Discussion in 'Handguns: General Discussion' started by 2zulu1, Aug 2, 2011.

  1. 2zulu1

    2zulu1 Well-Known Member

    Hopefully this will turn out to be a fun kinda thread, nothing really scientific and we'll see how bullets (ammunition) perform against some big, tough, bleached out range (as in open range) cow bones.

    I'm going to start out with Winchester 127gr +P+ ammunition, baseline is using 1 gallon, soft plastic water bags to capture the bullet;


    Just as there are mathematical formulas to calibrate loose/tight ballistic gel to a properly calibrated constant, same principle can be used to calibrate water to ballistic gel. According to Duncan MacPherson, bullets penetrating pig gut, ballistic gel and water expand to the same general diameter. Again according to Duncan MacPherson, beginning on page 251 (of his WTI book) and subsequent pages, there are tables, graphs and descriptions equating bullet performance in water to ballistic gel numbers. So, if one knows impact velocity, bullet weight and expansion diameter; ballistic gel numbers can be calculated.

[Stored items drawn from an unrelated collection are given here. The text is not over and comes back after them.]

/-- Scalar loads and stores make one access of their bytes at the offset in sa, or trap by the first check of R84 that fails (R84, R117, R179,
R197). -/
def Obligations.ScalarMemory : Prop :=
  (∀ p ∈ ([(Instr.sldb, 1, false), (Instr.sldh, 2, false), (Instr.sldw, 4, false), (Instr.sldd, 8, false), (Instr.sldbs, 1, true),
      (Instr.sldhs, 2, true), (Instr.sldws, 4, true)] : List ((BitVec 7 → BitVec 7 → BitVec 6 → Bool → Bool → Instr) × Nat × Bool)),
    ∀ (s t' : State) (d o : BitVec 7) (h : BitVec 6) (byp ea : Bool) (hd : Handle) (places : List Place),
      let u : Use := { srcS := [(o.toNat, ea)], dstS := [d.toNat], late := true }
      let m : MemWord := {
        handle := h.toNat, byp := byp, kind := .load, n := p.2.1, align := p.2.1, op := .loadS d.toNat p.2.1 p.2.2,
        offs := [(64, (s.sreg o.toNat).toNat)], dstS := [d.toNat] }
      Issues u s s → Accesses m s s t' hd places → exec (p.1 d o h byp ea) s = .next (finish u (accessed m t' hd places))) ∧
  (∀ p ∈ ([(Instr.sstb, 1), (Instr.ssth, 2), (Instr.sstw, 4), (Instr.sstd, 8)] :
      List ((BitVec 7 → BitVec 7 → BitVec 6 → Bool → Bool → Bool → Instr) × Nat)),
    ∀ (s t' : State) (d o : BitVec 7) (h : BitVec 6) (byp ed ea : Bool) (hd : Handle) (places : List Place),
      let u : Use := { srcS := [(o.toNat, ea), (d.toNat, ed)] }
      let m : MemWord := {
        handle := h.toNat, byp := byp, kind := .store, n := p.2, align := p.2, op := .store,
        offs := [(64, (s.sreg o.toNat).toNat)], data := fun _ => bytesOfNat (s.sreg d.toNat).toNat p.2 }
      Issues u s s → Accesses m s s t' hd places → exec (p.1 d o h byp ed ea) s = .next (finish u (accessed m t' hd places))) ∧
  (∀ p ∈ ([(Instr.sldb, 1), (Instr.sldh, 2), (Instr.sldw, 4), (Instr.sldd, 8), (Instr.sldbs, 1), (Instr.sldhs, 2), (Instr.sldws, 4)] :
      List ((BitVec 7 → BitVec 7 → BitVec 6 → Bool → Bool → Instr) × Nat)),
    ∀ (s : State) (d o : BitVec 7) (h : BitVec 6) (byp ea : Bool), refusedOf s s.w.core < 64 → s.w.writePending = false →
      Issues { srcS := [(o.toNat, ea)], dstS := [d.toNat], late := true } s s →
      (s.w.env.handle h.toNat = none → exec (p.1 d o h byp ea) s =
        .next (takeTrap { trapHere s Cause.handle 0 0 with access := Access.read } s)) ∧
      (∀ hd, s.w.env.handle h.toNat = some hd → hd.space = 0 →
        let t := fun cause => Host.Outcome.next (takeTrap
          { trapHere s cause 0 0 with access := Access.read, va := hd.base + BitVec.ofNat 64 (s.sreg o.toNat).toNat } s)
        (hd.rd = false → exec (p.1 d o h byp ea) s = t Cause.permission) ∧
        (hd.rd = true → s.w.txn = none → (s.sreg o.toNat).toNat % p.2 ≠ 0 → exec (p.1 d o h byp ea) s = t Cause.misaligned) ∧
        (hd.rd = true → s.w.txn = none → (s.sreg o.toNat).toNat % p.2 = 0 → hd.limit < (s.sreg o.toNat).toNat + p.2 - 1 →
          exec (p.1 d o h byp ea) s = t Cause.bounds))) ∧
  ∀ p ∈ ([(Instr.sstb, 1), (Instr.ssth, 2), (Instr.sstw, 4), (Instr.sstd, 8)] :
      List ((BitVec 7 → BitVec 7 → BitVec 6 → Bool → Bool → Bool → Instr) × Nat)),
    ∀ (s : State) (d o : BitVec 7) (h : BitVec 6) (byp ed ea : Bool), refusedOf s s.w.core < 64 →
      Issues { srcS := [(o.toNat, ea), (d.toNat, ed)] } s s →
      (s.w.env.handle h.toNat = none → exec (p.1 d o h byp ed ea) s =
        .next (takeTrap { trapHere s Cause.handle 0 0 with access := Access.write } s)) ∧
      (∀ hd, s.w.env.handle h.toNat = some hd → hd.space = 0 →
        let t := fun cause => Host.Outcome.next (takeTrap
          { trapHere s cause 0 0 with access := Access.write, va := hd.base + BitVec.ofNat 64 (s.sreg o.toNat).toNat } s)
        (hd.wr = false → exec (p.1 d o h byp ed ea) s = t Cause.permission) ∧
        (hd.wr = true → s.w.txn = none → (s.sreg o.toNat).toNat % p.2 ≠ 0 → exec (p.1 d o h byp ed ea) s = t Cause.misaligned) ∧
        (hd.wr = true → s.w.txn = none → (s.sreg o.toNat).toNat % p.2 = 0 → hd.limit < (s.sreg o.toNat).toNat + p.2 - 1 →
          exec (p.1 d o h byp ed ea) s = t Cause.bounds))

    Winchester Ranger 9mm 127 gr. JHP (+P+) - no barrier
    Vi = 1250 feet per second
    Mr = 115 grains
    Dr = 0.605 inch

    Vcav = 404.644 feet per second
    Mw = 37.113 grams (1.309 ounce)
    Xcm = 28.696 centimeters (11.298 inches)

    Large cow bone placed at a complex angle;


    Now to learn how a lightweight RA9TA bullet will perform against such a barrier, plus the bone was placed at a complex (vertical/horizontal) angle;


    Bullet retained more weight than it did during the baseline test;

    Winchester Ranger 9mm 127 gr JHP +P+ (RA9TA) v. heavy bone
    Vi = 1250 feet per second
    Mr = 126.3 grains
    Dr = 0.528 inch

    Vcav = 417.458 feet per second
    Mw = 40.593 grams (1.432 ounces)
    Xcm = 38.668 centimeters (15.224 inches)

    Same type experiment as above, this time shooting a Federal 165gr HST and 4 layers of denim;


    Federal .40S&W 165 gr. HST JHP (P40HST3) v. four layers of denim
    Vi = 1130 feet per second
    Mr = 165.3 grains
    Dr = 0.643 inch (1.61x cal)

    Vcav = 397.316 feet per second
    Mw = 50.993 grams (1.799 ounce)
    Xcm = 33.807 centimeters (13.310 inches)

    Now for the bone test;


    Backside of bone, petals folded inward (riveted) as it penetrated a tough bone barrier;


    Federal .40 S&W 165 gr. HST JHP (P40HST3) v. heavy bone
    Vi = 1130 feet per second
    Mr = 165.3 grains
    Dr = 0.486 inch (1.215x caliber)

    Vcav = 427.969 feet per second
    Mw = 49.736 grams (1.754 ounces)
    Xcm = 53.654 centimeters (21.123 inches)

    Unlike simulated bone that has multiple examples of JHP cavities plugging up with material when placed in front of ballistic gel, I have not witnessed this phenomenom using cow bones.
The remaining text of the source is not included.